Tag Archives: human rights

Enslaved For A Generation

Darshan & Banarsi

Till last month, I had not heard of Banarasi and Darshan Singh, a couple from Punjab who were previously caught in the clutches of bonded labour. Chances are that you still haven’t. Their story, as they retold it for the media at a press conference where I was present and later at a television studio where also I was present, is an astounding tale. Their story is a story of about 22 years of slavery in a Punjab rice mill till they were rescued by Volunteers for Social Justice (VSJ) in June. During these years, as they recounted, they were kept in total confinement with no freedom to even go and drink water without the say-so of a security guard whose job was to keep watch on their movements. Their children were born in slavery and when the time came for their children to be married, the slave owner decided whom they should get married to and the marriage expenses were added to their debt.

Banarsi and Darshan, who were fortunate enough to be rescued and then tell their stories, are not alone. Estimates by experts are that close to 11 million people are enslaved in India as bonded labourers because of a small sum of money that they once took as an advance before circumstances ensured that they could never come out.

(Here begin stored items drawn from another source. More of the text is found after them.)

-- ==== Sys2Proof/Laws/State.lean ====
section
/-! SUPPORT. One lemma per field of `State` and per named update: what the update leaves in the field. -/

namespace Sys2Proof
namespace Machine

/-- Bit 6 of an image for `CTRLA` is 0, so that it leaves `txc` alone (R97). -/
@[simp] theorem imgAOf_bit6 (ds : Bool) : (imgAOf ds)[6] = false := by cases ds <;> decide

/-- Bit 1 of an image for `CTRLA` is the double-speed bit (R97). -/
@[simp] theorem imgAOf_bit1 (ds : Bool) : (imgAOf ds)[1] = ds := by cases ds <;> decide

/-! ### `ret` -/

@[simp] theorem ret_u2x (s : State) (r : OpResult) : (s.ret r).u2x = s.u2x := rfl
@[simp] theorem ret_txc (s : State) (r : OpResult) : (s.ret r).txc = s.txc := rfl
@[simp] theorem ret_ctrlB (s : State) (r : OpResult) : (s.ret r).ctrlB = s.ctrlB := rfl
@[simp] theorem ret_ctrlC (s : State) (r : OpResult) : (s.ret r).ctrlC = s.ctrlC := rfl
@[simp] theorem ret_baud (s : State) (r : OpResult) : (s.ret r).baud = s.baud := rfl
@[simp] theorem ret_txb (s : State) (r : OpResult) : (s.ret r).txb = s.txb := rfl
@[simp] theorem ret_tsr (s : State) (r : OpResult) : (s.ret r).tsr = s.tsr := rfl
@[simp] theorem ret_rxb (s : State) (r : OpResult) : (s.ret r).rxb = s.rxb := rfl
@[simp] theorem ret_udreReq (s : State) (r : OpResult) : (s.ret r).udreReq = s.udreReq := rfl
@[simp] theorem ret_phase (s : State) (r : OpResult) : (s.ret r).phase = s.phase := rfl
@[simp] theorem ret_hook (s : State) (r : OpResult) : (s.ret r).hook = s.hook := rfl
@[simp] theorem ret_host (s : State) (r : OpResult) : (s.ret r).host = s.host := rfl
@[simp] theorem ret_isr (s : State) (r : OpResult) : (s.ret r).isr = s.isr := rfl
@[simp] theorem ret_txq (s : State) (r : OpResult) : (s.ret r).txq = s.txq := rfl
@[simp] theorem ret_rxq (s : State) (r : OpResult) : (s.ret r).rxq = s.rxq := rfl
@[simp] theorem ret_txWritten (s : State) (r : OpResult) : (s.ret r).txWritten = s.txWritten := rfl
@[simp] theorem ret_txLine (s : State) (r : OpResult) : (s.ret r).txLine = s.txLine := rfl
@[simp] theorem ret_rxDropped (s : State) (r : OpResult) : (s.ret r).rxDropped = s.rxDropped := rfl
@[simp] theorem ret_fault (s : State) (r : OpResult) : (s.ret r).fault = s.fault := rfl
@[simp] theorem ret_params (s : State) (r : OpResult) : (s.ret r).params = s.params := rfl
@[simp] theorem ret_result (s : State) (r : OpResult) : (s.ret r).result = r := rfl
@[simp] theorem ret_draws (s : State) (r : OpResult) : (s.ret r).draws = s.draws := rfl
@[simp] theorem ret_drawCount (s : State) (r : OpResult) : (s.ret r).drawCount = s.drawCount := rfl
@[simp] theorem ret_agenda (s : State) (r : OpResult) : (s.ret r).agenda = s.agenda := rfl
@[simp] theorem ret_txen (s : State) (r : OpResult) : (s.ret r).txen = s.txen := by simp [State.txen]
@[simp] theorem ret_txcie (s : State) (r : OpResult) : (s.ret r).txcie = s.txcie := by simp [State.txcie]
@[simp] theorem ret_udrie (s : State) (r : OpResult) : (s.ret r).udrie = s.udrie := by simp [State.udrie]
@[simp] theorem ret_rxen (s : State) (r : OpResult) : (s.ret r).rxen = s.rxen := by simp [State.rxen]
@[simp] theorem ret_rxcie (s : State) (r : OpResult) : (s.ret r).rxcie = s.rxcie := by simp [State.rxcie]
@[simp] theorem ret_csz2 (s : State) (r : OpResult) : (s.ret r).csz2 = s.csz2 := by simp [State.csz2]

/-! ### `absorb` -/

@[simp] theorem absorb_u2x (b : Byte) (s : State) : (absorb b s).u2x = s.u2x := rfl
@[simp] theorem absorb_txc (b : Byte) (s : State) : (absorb b s).txc = s.txc := rfl
@[simp] theorem absorb_ctrlB (b : Byte) (s : State) : (absorb b s).ctrlB = s.ctrlB := rfl
@[simp] theorem absorb_ctrlC (b : Byte) (s : State) : (absorb b s).ctrlC = s.ctrlC := rfl
@[simp] theorem absorb_baud (b : Byte) (s : State) : (absorb b s).baud = s.baud := rfl
@[simp] theorem absorb_txb (b : Byte) (s : State) : (absorb b s).txb = s.txb := rfl
@[simp] theorem absorb_tsr (b : Byte) (s : State) : (absorb b s).tsr = some { byte := b, fmt := s.fmt, garbled := false } := rfl
@[simp] theorem absorb_rxb (b : Byte) (s : State) : (absorb b s).rxb = s.rxb := rfl
@[simp] theorem absorb_udreReq (b : Byte) (s : State) : (absorb b s).udreReq = true := rfl
@[simp] theorem absorb_phase (b : Byte) (s : State) : (absorb b s).phase = s.phase := rfl
@[simp] theorem absorb_hook (b : Byte) (s : State) : (absorb b s).hook = s.hook := rfl
@[simp] theorem absorb_host (b : Byte) (s : State) : (absorb b s).host = s.host := rfl
@[simp] theorem absorb_isr (b : Byte) (s : State) : (absorb b s).isr = s.isr := rfl
@[simp] theorem absorb_txq (b : Byte) (s : State) : (absorb b s).txq = s.txq := rfl
@[simp] theorem absorb_rxq (b : Byte) (s : State) : (absorb b s).rxq = s.rxq := rfl
@[simp] theorem absorb_txWritten (b : Byte) (s : State) : (absorb b s).txWritten = s.txWritten := rfl
@[simp] theorem absorb_txLine (b : Byte) (s : State) : (absorb b s).txLine = s.txLine := rfl
@[simp] theorem absorb_rxDropped (b : Byte) (s : State) : (absorb b s).rxDropped = s.rxDropped := rfl
@[simp] theorem absorb_fault (b : Byte) (s : State) : (absorb b s).fault = s.fault := rfl
@[simp] theorem absorb_params (b : Byte) (s : State) : (absorb b s).params = s.params := rfl
@[simp] theorem absorb_result (b : Byte) (s : State) : (absorb b s).result = s.result := rfl
@[simp] theorem absorb_draws (b : Byte) (s : State) : (absorb b s).draws = s.draws := rfl
@[simp] theorem absorb_drawCount (b : Byte) (s : State) : (absorb b s).drawCount = s.drawCount := rfl
@[simp] theorem absorb_agenda (b : Byte) (s : State) : (absorb b s).agenda = s.agenda := rfl
@[simp] theorem absorb_txen (b : Byte) (s : State) : (absorb b s).txen = s.txen := by simp [State.txen]
@[simp] theorem absorb_txcie (b : Byte) (s : State) : (absorb b s).txcie = s.txcie := by simp [State.txcie]
@[simp] theorem absorb_udrie (b : Byte) (s : State) : (absorb b s).udrie = s.udrie := by simp [State.udrie]
@[simp] theorem absorb_rxen (b : Byte) (s : State) : (absorb b s).rxen = s.rxen := by simp [State.rxen]
@[simp] theorem absorb_rxcie (b : Byte) (s : State) : (absorb b s).rxcie = s.rxcie := by simp [State.rxcie]
@[simp] theorem absorb_csz2 (b : Byte) (s : State) : (absorb b s).csz2 = s.csz2 := by simp [State.csz2]

/-! ### `recordFault` -/

@[simp] theorem recordFault_u2x (f : Fault) (s : State) : (recordFault f s).u2x = s.u2x := by cases f <;> rfl
@[simp] theorem recordFault_txc (f : Fault) (s : State) : (recordFault f s).txc = s.txc := by cases f <;> rfl
@[simp] theorem recordFault_ctrlB (f : Fault) (s : State) : (recordFault f s).ctrlB = s.ctrlB := by cases f <;> rfl
@[simp] theorem recordFault_ctrlC (f : Fault) (s : State) : (recordFault f s).ctrlC = s.ctrlC := by cases f <;> rfl
@[simp] theorem recordFault_baud (f : Fault) (s : State) : (recordFault f s).baud = s.baud := by cases f <;> rfl
@[simp] theorem recordFault_txb (f : Fault) (s : State) : (recordFault f s).txb = s.txb := by cases f <;> rfl
@[simp] theorem recordFault_tsr (f : Fault) (s : State) : (recordFault f s).tsr = s.tsr := by cases f <;> rfl
@[simp] theorem recordFault_rxb (f : Fault) (s : State) : (recordFault f s).rxb = s.rxb := by cases f <;> rfl
@[simp] theorem recordFault_udreReq (f : Fault) (s : State) : (recordFault f s).udreReq = s.udreReq := by cases f <;> rfl
@[simp] theorem recordFault_phase (f : Fault) (s : State) : (recordFault f s).phase = s.phase := by cases f <;> rfl
@[simp] theorem recordFault_hook (f : Fault) (s : State) : (recordFault f s).hook = s.hook := by cases f <;> rfl
@[simp] theorem recordFault_host (f : Fault) (s : State) : (recordFault f s).host = s.host := by cases f <;> rfl
@[simp] theorem recordFault_isr (f : Fault) (s : State) : (recordFault f s).isr = s.isr := by cases f <;> rfl
@[simp] theorem recordFault_txq (f : Fault) (s : State) : (recordFault f s).txq = s.txq := by cases f <;> rfl
@[simp] theorem recordFault_rxq (f : Fault) (s : State) : (recordFault f s).rxq = s.rxq := by cases f <;> rfl
@[simp] theorem recordFault_txWritten (f : Fault) (s : State) : (recordFault f s).txWritten = s.txWritten := by cases f <;> rfl
@[simp] theorem recordFault_txLine (f : Fault) (s : State) : (recordFault f s).txLine = s.txLine := by cases f <;> rfl
@[simp] theorem recordFault_rxDropped (f : Fault) (s : State) : (recordFault f s).rxDropped = s.rxDropped := by cases f <;> rfl
@[simp] theorem recordFault_params (f : Fault) (s : State) : (recordFault f s).params = s.params := by cases f <;> rfl
@[simp] theorem recordFault_result (f : Fault) (s : State) : (recordFault f s).result = s.result := by cases f <;> rfl
@[simp] theorem recordFault_draws (f : Fault) (s : State) : (recordFault f s).draws = s.draws := by cases f <;> rfl
@[simp] theorem recordFault_drawCount (f : Fault) (s : State) : (recordFault f s).drawCount = s.drawCount := by cases f <;> rfl
@[simp] theorem recordFault_agenda (f : Fault) (s : State) : (recordFault f s).agenda = s.agenda := by cases f <;> rfl
@[simp] theorem recordFault_txen (f : Fault) (s : State) : (recordFault f s).txen = s.txen := by simp [State.txen]
@[simp] theorem recordFault_txcie (f : Fault) (s : State) : (recordFault f s).txcie = s.txcie := by simp [State.txcie]
@[simp] theorem recordFault_udrie (f : Fault) (s : State) : (recordFault f s).udrie = s.udrie := by simp [State.udrie]
@[simp] theorem recordFault_rxen (f : Fault) (s : State) : (recordFault f s).rxen = s.rxen := by simp [State.rxen]
@[simp] theorem recordFault_rxcie (f : Fault) (s : State) : (recordFault f s).rxcie = s.rxcie := by simp [State.rxcie]
@[simp] theorem recordFault_csz2 (f : Fault) (s : State) : (recordFault f s).csz2 = s.csz2 := by simp [State.csz2]

/-! ### `garble` -/

@[simp] theorem garble_u2x (c : Bool) (s : State) : (garble c s).u2x = s.u2x := by cases c <;> rfl
@[simp] theorem garble_txc (c : Bool) (s : State) : (garble c s).txc = s.txc := by cases c <;> rfl
@[simp] theorem garble_ctrlB (c : Bool) (s : State) : (garble c s).ctrlB = s.ctrlB := by cases c <;> rfl
@[simp] theorem garble_ctrlC (c : Bool) (s : State) : (garble c s).ctrlC = s.ctrlC := by cases c <;> rfl
@[simp] theorem garble_baud (c : Bool) (s : State) : (garble c s).baud = s.baud := by cases c <;> rfl
@[simp] theorem garble_txb (c : Bool) (s : State) : (garble c s).txb = s.txb := by cases c <;> rfl
@[simp] theorem garble_tsr (c : Bool) (s : State) : (garble c s).tsr = s.tsr.map fun fr => { fr with garbled := fr.garbled || c } := by cases c <;> simp [garble]
@[simp] theorem garble_rxb (c : Bool) (s : State) : (garble c s).rxb = s.rxb := by cases c <;> rfl
@[simp] theorem garble_udreReq (c : Bool) (s : State) : (garble c s).udreReq = s.udreReq := by cases c <;> rfl
@[simp] theorem garble_phase (c : Bool) (s : State) : (garble c s).phase = s.phase := by cases c <;> rfl
@[simp] theorem garble_hook (c : Bool) (s : State) : (garble c s).hook = s.hook := by cases c <;> rfl
@[simp] theorem garble_host (c : Bool) (s : State) : (garble c s).host = s.host := by cases c <;> rfl
@[simp] theorem garble_isr (c : Bool) (s : State) : (garble c s).isr = s.isr := by cases c <;> rfl
@[simp] theorem garble_txq (c : Bool) (s : State) : (garble c s).txq = s.txq := by cases c <;> rfl
@[simp] theorem garble_rxq (c : Bool) (s : State) : (garble c s).rxq = s.rxq := by cases c <;> rfl
@[simp] theorem garble_txWritten (c : Bool) (s : State) : (garble c s).txWritten = s.txWritten := by cases c <;> rfl
@[simp] theorem garble_txLine (c : Bool) (s : State) : (garble c s).txLine = s.txLine := by cases c <;> rfl
@[simp] theorem garble_rxDropped (c : Bool) (s : State) : (garble c s).rxDropped = s.rxDropped := by cases c <;> rfl
@[simp] theorem garble_fault (c : Bool) (s : State) : (garble c s).fault = s.fault := by cases c <;> rfl
@[simp] theorem garble_params (c : Bool) (s : State) : (garble c s).params = s.params := by cases c <;> rfl
@[simp] theorem garble_result (c : Bool) (s : State) : (garble c s).result = s.result := by cases c <;> rfl
@[simp] theorem garble_draws (c : Bool) (s : State) : (garble c s).draws = s.draws := by cases c <;> rfl
@[simp] theorem garble_drawCount (c : Bool) (s : State) : (garble c s).drawCount = s.drawCount := by cases c <;> rfl
@[simp] theorem garble_agenda (c : Bool) (s : State) : (garble c s).agenda = s.agenda := by cases c <;> rfl
@[simp] theorem garble_txen (c : Bool) (s : State) : (garble c s).txen = s.txen := by simp [State.txen]
@[simp] theorem garble_txcie (c : Bool) (s : State) : (garble c s).txcie = s.txcie := by simp [State.txcie]
@[simp] theorem garble_udrie (c : Bool) (s : State) : (garble c s).udrie = s.udrie := by simp [State.udrie]
@[simp] theorem garble_rxen (c : Bool) (s : State) : (garble c s).rxen = s.rxen := by simp [State.rxen]
@[simp] theorem garble_rxcie (c : Bool) (s : State) : (garble c s).rxcie = s.rxcie := by simp [State.rxcie]
@[simp] theorem garble_csz2 (c : Bool) (s : State) : (garble c s).csz2 = s.csz2 := by simp [State.csz2]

Organisations like International Justice Mission (IJM) and others who are part of the Bandhua 1947 Campaign are able to reach out and rescue a tiny number of these. The rest are doomed to continue in slavery unless the provisions of the Bonded Labour System (Abolition) Act, 1976, are strictly enforced by the state, whose duty it is to ensure that every Indian citizen enjoys their basic human rights – for that is what bonded labour is – a violation of one’s right to live with freedom and dignity.